Hello! It’s me again! Another year has passed in which I’ve been terrible at blogging, but I’ve still been writing, and this blog is mainly for myself anyway. 🙂

Anyway, I’ve found that blogging annual resolutions has actually been a helpful guide for me going into the upcoming year. This is something I’m going to continue doing, since it also allows me the headspace for self-reflection, which I’m trying to do more of.

With that in mind, here’s a recap of my 2017 resolutions:

1.  Floss daily.
DONE. It’s often been a pain, and means I’ve gone to bed a lot later than I could’ve, but there have only been a handful of days when I haven’t flossed. I think that was because I had run out of floss. The dentist told me that not flossing led to the development of cavities between my teeth that required fillings, so that’s reason enough for me to continue with it. I really wish flossing made my teeth look better, but having healthy gums is cool too, I guess. Next year’s resolution: STILL FLOSS EVERY DAY.

2. Be more assertive.
This goal took a lot of effort, in terms of self-awareness and venturing outside my comfort zone. I added some suggestions in my original resolution about ways I could tackle this, and I discovered that they’re still quite relevant in terms of habits I have to break.

Starting a new job in a new community was a difficult transition, and I felt very isolated. I even had my probation extended because I was so unconfident in myself and uncertain about whether the job was something I could handle. However, over the last couple months, I’ve found myself becoming a lot more comfortable with my coworkers, and I’ve noticed that they’ve been chatting a bit more with me beyond the usual small talk. I’ve had to push myself to be friendly and social, to trust myself rather than constantly ask for reassurance.

Although I’ve been improving, I know I’ll continually struggle to express myself  confidently and have to push myself to be more social. I think the key is to maintain a positive attitude, be grateful for the friends I have, and never give up trying to connect with people.

3.  Finish the first draft of my novel.
Haha ha.

Ha.

Nope.

So, obviously this didn’t happen this year (again). Working a full-time job has made me quite time-poor, and even though I built in an hour for writing during my 9-5 weekday, more often than not, I didn’t meet this target.

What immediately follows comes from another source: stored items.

-- ==== Sys2Proof/Machine/Slots.lean ====
section
/-! DEFINITION. The slot operations (05 R143–R163, 03 R75–R89), one meaning each. -/

namespace Sys2Proof.Machine

/-- JMP (R143): Sets the next bundle to the target. -/
def execJmp (n : CoreId) (w : Word) (s : State) : Host.Outcome State Fault Refusal :=
  .next (s.loneSlot n 0 (withOp w 0x01))

/-- LSET (R143): Loads a loop counter from an immediate or S register. -/
def execLset (n : CoreId) (w : Word) (s : State) : Host.Outcome State Fault Refusal :=
  .next (s.loneSlot n 0 (withOp w 0x02))

/-- LEND (R143): Decrements a loop counter and branches while it exceeds 1. -/
def execLend (n : CoreId) (w : Word) (s : State) : Host.Outcome State Fault Refusal :=
  .next (s.loneSlot n 0 (withOp w 0x03))

/-- WAIT (R147): Takes n from a token register or leaves a wait pending. -/
def execWait (n : CoreId) (w : Word) (s : State) : Host.Outcome State Fault Refusal :=
  .next (s.loneSlot n 0 (withOp w 0x04))

/-- TADD (R148): Adds n to a token register. -/
def execTadd (n : CoreId) (w : Word) (s : State) : Host.Outcome State Fault Refusal :=
  .next (s.loneSlot n 0 (withOp w 0x05))

/-- SMOV (R143): Writes an immediate into an S register or its high half. -/
def execSmov (n : CoreId) (w : Word) (s : State) : Host.Outcome State Fault Refusal :=
  .next (s.loneSlot n 0 (withOp w 0x06))

/-- SALU (R143): Writes the result of a scalar ALU function of two S registers. -/
def execSalu (n : CoreId) (w : Word) (s : State) : Host.Outcome State Fault Refusal :=
  .next (s.loneSlot n 0 (withOp w 0x07))

/-- SADDI (R143): Adds a sign-extended immediate to an S register. -/
def execSaddi (n : CoreId) (w : Word) (s : State) : Host.Outcome State Fault Refusal :=
  .next (s.loneSlot n 0 (withOp w 0x08))

/-- AADD (R143): Adds an immediate or S register to an A register. -/
def execAadd (n : CoreId) (w : Word) (s : State) : Host.Outcome State Fault Refusal :=
  .next (s.loneSlot n 0 (withOp w 0x09))

/-- AMOV (R143): Moves a value between an A register and an S register. -/
def execAmov (n : CoreId) (w : Word) (s : State) : Host.Outcome State Fault Refusal :=
  .next (s.loneSlot n 0 (withOp w 0x0A))

/-- SETP (R143): Sets a predicate from a scalar comparison. -/
def execSetp (n : CoreId) (w : Word) (s : State) : Host.Outcome State Fault Refusal :=
  .next (s.loneSlot n 0 (withOp w 0x0B))

/-- PLOG (R143): Sets a predicate from a logic function of two predicates. -/
def execPlog (n : CoreId) (w : Word) (s : State) : Host.Outcome State Fault Refusal :=
  .next (s.loneSlot n 0 (withOp w 0x0C))

/-- SRD (R143): Reads a core number, step, partition, PLEAD or token into an S register. -/
def execSrd (n : CoreId) (w : Word) (s : State) : Host.Outcome State Fault Refusal :=
  .next (s.loneSlot n 0 (withOp w 0x0D))

/-- HALT (R151): Stops the core's sequencer after this bundle. -/
def execHalt (n : CoreId) (w : Word) (s : State) : Host.Outcome State Fault Refusal :=
  .next (s.loneSlot n 0 (withOp w 0x0E))

/-- LDS_LD (R153): Opens a port window moving slice beats into SRAM. -/
def execLdsLd (n : CoreId) (w : Word) (s : State) : Host.Outcome State Fault Refusal :=
  .next (s.loneSlot n 1 (withOp w 0x01))

/-- LDS_ST (R153): Opens a port window moving SRAM rows into the slice. -/
def execLdsSt (n : CoreId) (w : Word) (s : State) : Host.Outcome State Fault Refusal :=
  .next (s.loneSlot n 1 (withOp w 0x02))

/-- LDS_BFILL (R153): Opens a port window moving slice beats into bundle memory. -/
def execLdsBfill (n : CoreId) (w : Word) (s : State) : Host.Outcome State Fault Refusal :=
  .next (s.loneSlot n 1 (withOp w 0x03))

/-- SLD (R155): Loads a 32-bit SRAM word into an S register. -/
def execSld (n : CoreId) (w : Word) (s : State) : Host.Outcome State Fault Refusal :=
  .next (s.loneSlot n 2 (withOp w 0x01))

/-- SST (R208): Merges an S register into a 32-bit SRAM word. -/
def execSst (n : CoreId) (w : Word) (s : State) : Host.Outcome State Fault Refusal :=
  .next (s.loneSlot n 2 (withOp w 0x02))

/-- VLD (R155): Loads an SRAM row into eight lanes of a V register. -/
def execVld (n : CoreId) (w : Word) (s : State) : Host.Outcome State Fault Refusal :=
  .next (s.loneSlot n 2 (withOp w 0x03))

/-- VST (R155): Stores eight lanes of a V register to an SRAM row. -/
def execVst (n : CoreId) (w : Word) (s : State) : Host.Outcome State Fault Refusal :=
  .next (s.loneSlot n 2 (withOp w 0x04))

/-- TRD (R156): Reads a 16 × 16 tile transposed into V registers over 16 cycles. -/
def execTrd (n : CoreId) (w : Word) (s : State) : Host.Outcome State Fault Refusal :=
  .next (s.loneSlot n 2 (withOp w 0x05))

/-- BST (R154): Copies an SRAM row into a bundle memory entry. -/
def execBst (n : CoreId) (w : Word) (s : State) : Host.Outcome State Fault Refusal :=
  .next (s.loneSlot n 2 (withOp w 0x06))

/-- LST (R154): Copies an SRAM row into four blend memory words. -/
def execLst (n : CoreId) (w : Word) (s : State) : Host.Outcome State Fault Refusal :=
  .next (s.loneSlot n 2 (withOp w 0x07))

/-- OPE_MMA (R76): Starts a rank-1 or rank-2 update sequence of an accumulator tile over K steps. -/
def execOpeMma (n : CoreId) (w : Word) (s : State) : Host.Outcome State Fault Refusal :=
  .next (s.loneSlot n 3 (withOp w 0x01))

/-- OPE_LOAD (R79): Reads a tile from SRAM into an accumulator tile over 32 cycles. -/
def execOpeLoad (n : CoreId) (w : Word) (s : State) : Host.Outcome State Fault Refusal :=
  .next (s.loneSlot n 3 (withOp w 0x02))

/-- OPE_DRAIN (R80): Presents one tile or a pair to the epilogue input over eight cycles. -/
def execOpeDrain (n : CoreId) (w : Word) (s : State) : Host.Outcome State Fault Refusal :=
  .next (s.loneSlot n 3 (withOp w 0x03))

/-- MVP_RUN (R84): Starts a matrix-vector run of a weight panel against up to eight vectors. -/
def execMvpRun (n : CoreId) (w : Word) (s : State) : Host.Outcome State Fault Refusal :=
  .next (s.loneSlot n 4 (withOp w 0x01))

/-- MVP_DRAIN (R89): Snapshots result vectors and presents them to the epilogue input. -/
def execMvpDrain (n : CoreId) (w : Word) (s : State) : Host.Outcome State Fault Refusal :=
  .next (s.loneSlot n 4 (withOp w 0x02))

/-- NET_SEND (R162): Reads a 64-byte SRAM pair into the send queue. -/
def execNetSend (n : CoreId) (w : Word) (s : State) : Host.Outcome State Fault Refusal :=
  .next (s.loneSlot n 6 (withOp w 0x01))

/-- SENDV (R162): Places 16 lanes of a V register into the send queue. -/
def execSendv (n : CoreId) (w : Word) (s : State) : Host.Outcome State Fault Refusal :=
  .next (s.loneSlot n 6 (withOp w 0x02))

/-- NET_RECV (R162): Takes the head flit of the receive queue into SRAM. -/
def execNetRecv (n : CoreId) (w : Word) (s : State) : Host.Outcome State Fault Refusal :=
  .next (s.loneSlot n 6 (withOp w 0x03))

/-- RECVV (R162): Takes the head flit of the receive queue into 16 lanes of a V register. -/
def execRecvv (n : CoreId) (w : Word) (s : State) : Host.Outcome State Fault Refusal :=
  .next (s.loneSlot n 6 (withOp w 0x04))

/-- BLEND (R103): Starts a blend at its header word, loading byte pointers and resetting masks and loop indices. -/
def execBlend (n : CoreId) (w : Word) (s : State) : Host.Outcome State Fault Refusal :=
  .next (s.loneSlot n 5 (setBits (withOp w 0x01) 31 1 0))

/-- SINGLE_VECTOR_OP (R161): Runs one vector-engine instruction carried in the VEC slot. -/
def execSingleVectorOp (n : CoreId) (w : Word) (s : State) : Host.Outcome State Fault Refusal :=
  .next (s.loneSlot n 5 (setBits w 31 1 1))

end Sys2Proof.Machine
end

According to my work timer, I worked for 185 intervals, for a total of 92 hours and 30 minutes. May was my most productive month; I wrote for 10 hours and 30 minutes. My lowest month (unsurprisingly) is this December; I’ve been making cards, shopping, and generally doing fun/stressful Christmas-related things. Generally, when I do write, I’ve been quite productive, not worrying so much about writing beautifully, but concentrating more on building a solid structure. I would say I’m almost halfway through the first draft, with a clearer plan in place regarding how it’s going to end. Here’s a full breakdown:

March 7 hours
April 7 h 30 min
May 10 h 30 min
June 9 h
July 8 h 30 min
August 9 h
September 10 h
October 7 h
November 9 h
December 4 h 30 min.

4.  Exercise at least three times a week.
I accomplished this goal (3 days/week) for 21 weeks out of the year. I know that is far from adequate, but I have made other strides in terms of exercise. Towards the end of the year, I bought 8 pound dumbbells and have been using them for some strength exercises. I’ve been aiming to do an arm workout every Sunday and have mostly been sticking to that. The back exercises and leg exercises (back bows, swimmers, etc.) have also been getting easier. Some routines I’ve struggled through before are now a breeze for me. It’s tough to balance the need to exercise with the need to write — often exercise wins out, because I feel the need to move around/calm down/ be healthy. I think I’m still going to aim for 3 times a week next year, and hopefully I’ll be able to manage my time better.

5. Read and watch more non-fiction.
I’ve made some small strides: I’ve read Thanks for the Money (Joel MacHale memoir), Looks Like Daylight (interviews with indigenous youth), I’m also partway through Sapiens and Seneca’s Letters from a Stoic. In terms of TV, I’ve continued watching Cosmos and added a few documentaries to my list. Nothing super educational, though. I’ll have to work on finding where my interests lie.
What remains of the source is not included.